Выбрать главу

Следует ли думать, что только коммунистический режим способен изменить облик мира? Достаточно было того, чтобы революционные преобразования не являлись левоэкстремистскими, как весь мир, в том числе и Соединенные Штаты, начинал кричать о фашизме. Понятия «левые» и «правые» режимы полностью утратили свое значение. Существуют только эффективные и неэффективные социальные системы. Греции в 1946 году нужна была не революция, а дисциплина.

Я кропотливо занималась сбором информации, опросила большое число приверженцев обоих лагерей. Сторонники коммунистов мне рассказывали о жестокости правительства, о тяжелых условиях содержания в тюрьмах и лагерях (ссылки на остров Ярое начались только в 1947 году); их противники вспоминали пытки и издевательства в дни господства коммунистов в Афинах, жертвами которых стали не только идеологические противники, но и аполитичная буржуазия. Мне поведали об убийстве известной греческой актрисы (которой коммунисты выкололи глаза), о грабежах частных лиц. Я верила и тем, и другим, поскольку с близкого расстояния уже видела русскую революцию. Но никакая диктатура, никакой террор не длился столько времени, сколько существовал советский коммунизм. К этому времени он насчитывал тридцать лет, и все эти годы жестокие преследования не прекращались ни на один день. Постоянному террору я предпочла бы кратковременные репрессии. Ссылка на остров Ярое не была более ужасной, чем лагеря в Сибири или подвалы Чека. Западная пресса мало писала о них, она всегда слепа на «правый глаз».

Но в Афинах я все-таки имела возможность встречаться с разными по своим убеждениям людьми. Я не видела трусов, боявшихся открыто высказывать самую крайнюю точку зрения в общественных местах и при свидетелях. Газеты не проводили единой политической линии, придерживались различных направлений, критика правительства была обычным делом.
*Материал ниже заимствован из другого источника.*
/-- One byte, and the longest message with its segments in reverse order, the last of them repeated. -/
theorem witness_AnyOrderReassemblesTheMessage :
    (1 ≤ [(0xaa : Byte)].length ∧ State.reset.ctx.segvalid = 0 ∧ (∀ o ∈ [(0 : BitVec 5)], o.toNat ≤ 0) ∧
      ∀ i ≤ 0, ∃ o ∈ [(0 : BitVec 5)], o.toNat = i) ∧
    let order := (31 : BitVec 5) :: (List.range 32).map fun i => BitVec.ofNat 5 (31 - i)
    (pat 384 0).length ≤ 32 * 12 ∧ ((pat 384 0).length + 12 - 1) / 12 - 1 = 31 ∧ (∀ o ∈ order, o.toNat ≤ 31) ∧
      ∀ i ≤ 31, ∃ o ∈ order, o.toNat = i :=
  ⟨by decide, by simp [pat], by simp [pat], by decide, by decide⟩

theorem witness_IncompleteTimerExpiry : State.reset.ctx.flag .incRun = false ∧ (inProgress 0x03 1).flag .incRun = true := by decide

theorem witness_AckTimerExpiry : State.reset.ctx.flag .ackRun = false ∧ (inProgress 0x03 1).flag .ackRun = true := by decide

theorem witness_BackMatchComputesTheMissingSegments : (lens 0 5 0 0 State.reset).len.ulen.toNat ≠ 6 ∧
    (lens 0 7 0 0 State.reset).len.ulen.toNat ≠ 6 ∧ (lens 0 6 0 0 State.reset).len.ulen.toNat = 6 ∧ 31 < 32 := by decide

theorem witness_CommandsWriteOnlyWhatTheirRulesList :
    (∃ t, exec .ltParse (parseState 0x04 0x000100 1 State.reset.ctx (segS 0)) = .next t ∧ decide (t.status = 0x01) = true) ∧
    Reg.nonce ∉ Instr.ltParse.writes ∧ Instr.rxReset ≠ .ltParse := ⟨next_of_holds (by decide +kernel), by decide, by decide⟩

/-- V39-4 with another key: the failure that has written PECB and NONCE. -/
theorem witness_TypedFailureLeavesOnlyScratch :
    ∃ t, exec .netDec (receiveState frameProxy) = .next t ∧ decide (t.status.getLsbD 7 = true) = true := next_of_holds (by decide +kernel)

theorem witness_CommandsDoNotReadStatusOrEvents :
    ∃ t, exec .tmrIncExp (State.reset.setCtx (inProgress 0x03 1)) = .next t ∧ decide (t.events = 0x48) = true := next_of_holds (by decide)

theorem witness_LastSeqAuthNeverDecreases : (inProgress 0x03 1).lastValid = true ∧
    ∃ t, exec .ltParse (parseState 0x04 0x000200 1 (inProgress 0x03 1) (hex 6 0xe6080021aabb)) = .next t ∧
      decide (t.ctx.lastseqauth = 0x000200) = true := ⟨by decide, next_of_holds (by decide +kernel)⟩

/-- X1. -/
theorem witness_NoAckTowardsAGroup : unicast 0xC000 = false ∧
    ∃ t, exec .ltParse (parseState 0x04 0x000100 0xC000 State.reset.ctx (segS 0)) = .next t ∧ decide (t.events = 0x01) = true :=
  ⟨by decide, next_of_holds (by decide +kernel)⟩

theorem witness_TimerRequestsTrackRflags : (TimerService.mk none none).agrees State.reset ∧
    (TimerService.mk (some 10000) (some 350)).agrees (State.reset.setCtx (inProgress 0x03 1)) ∧
    (∀ tm, ∃ d, (TimerService.mk (some 10000) (some 350)).deadline tm = some d ∧ d ≤ 10000) ∧
    (∃ d, (TimerService.mk (some 10000) (some 350)).deadline .ack = some d ∧ ¬d ≤ 349) ∧
    ∃ t, exec .tmrAckExp (State.reset.setCtx (inProgress 0x03 1)) = .next t ∧ decide (t.events = 0x10) = true :=
  ⟨fun tm => by cases tm <;> decide, fun tm => by cases tm <;> decide, fun tm => by cases tm <;> exact ⟨_, rfl, by decide⟩,
    ⟨350, rfl, by decide⟩, next_of_holds (by decide)⟩

/-- R75, R57 to R60: the boundaries of the four buffers. -/
theorem witness_EachAddressReadsItsRegister : ∀ a ∈ [0x090, 0x09F, 0x0A0, 0x0C1, 0x100, 0x27B, 0x300, 0x47F],
    (0x090 ≤ a ∧ a ≤ 0x09F) ∨ (0x0A0 ≤ a ∧ a ≤ 0x0C1) ∨ (0x100 ≤ a ∧ a ≤ 0x27B) ∨ (0x300 ≤ a ∧ a ≤ 0x47F) := by decide

theorem inProgress_consistent : (inProgress 0x03 1).Consistent := ⟨by decide, by decide, by decide, by decide⟩

/-- A command while a message is in progress, and a write of LASTSEQAUTH while RFLAGS is 0. -/
theorem witness_StepKeepsTheContextConsistent :
    (let s := (State.reset.setCtx (inProgress 0x03 1)).issue 0x4B;
      s.ctx.Consistent ∧ s.hostDisciplined ∧ ∃ t, step s = .next t ∧ decide (t.ctx.rflags = 0x00) = true) ∧
    let s := queued [.write 0x020 0x5A];
    s.ctx.Consistent ∧ s.hostDisciplined ∧ ∃ t, step s = .next t ∧ decide (t.ctx.lastseqauth = 0x5A0000) = true := by
  refine ⟨⟨inProgress_consistent, ?_, next_of_holds (by decide)⟩, ⟨by decide, by decide, by decide, by decide⟩, ?_, next_of_holds (by decide)⟩
  · intro i rest h a v hi h1 h2
    subst hi
    simp only [State.issue, State.setCtx, State.reset, Reg.base, List.cons.injEq, HostInput.write.injEq] at h
    omega
  · intro i rest h a v hi h1 h2
    rfl

theorem witness_StepKeepsTheRepresentation :
    let s := stateW5.issue 0x48;
    s.Represented ∧ ∃ t, step s = .next t ∧ decide (t.status = 0x00 ∧ t.len.ulen = 48) = true :=
  ⟨⟨stateW5_represented.status, fun r => by cases r <;> exact stateW5_represented.reserved _, stateW5_represented.memory,
    stateW5_represented.cells, stateW5_represented.slots⟩, next_of_holds (by decide +kernel)⟩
Во время сбора информации за мной не было слежки, никого не интересовала политическая направленность моей газеты. В моих передвижениях по Греции я себя чувствовала столь же свободно, как и во Франции.

Греки, как и французы, склонны к абстрактным спекулятивным умозаключениям, но им более, чем французам, присущ дух деятельной мысли. Улица — это Форум. Здесь спорят и сытые, и голодные. В книжных магазинчиках я встречала писателей, поэтов и художников, которые страстно рассуждали о современном искусстве, о политике…

Мне удалось завязать дружеские отношения. Художник Иоанн Царухис спросил меня, не хочу ли я познакомиться с великим художником.

Еще бы! Он отвел меня в подвал близ ночного кабаре. Это была не мастерская, а настоящая пещера. Но когда я пересекла ее порог, перед моими глазами, будто удар кулака в лицо, вспыхнула живопись, неистовая по форме, цвету и движению.

Живые, злобные, кипящие — все эти эпитеты годятся для работ Никоса Енганопулоса. Его работы шокировали, разжигали, как красная тряпка матадора приводит в бешенство быка. Он встретил меня как врага, и это стало началом нашей дружбы. Дружбы на многие годы, хотя больше я никогда с ним не виделась.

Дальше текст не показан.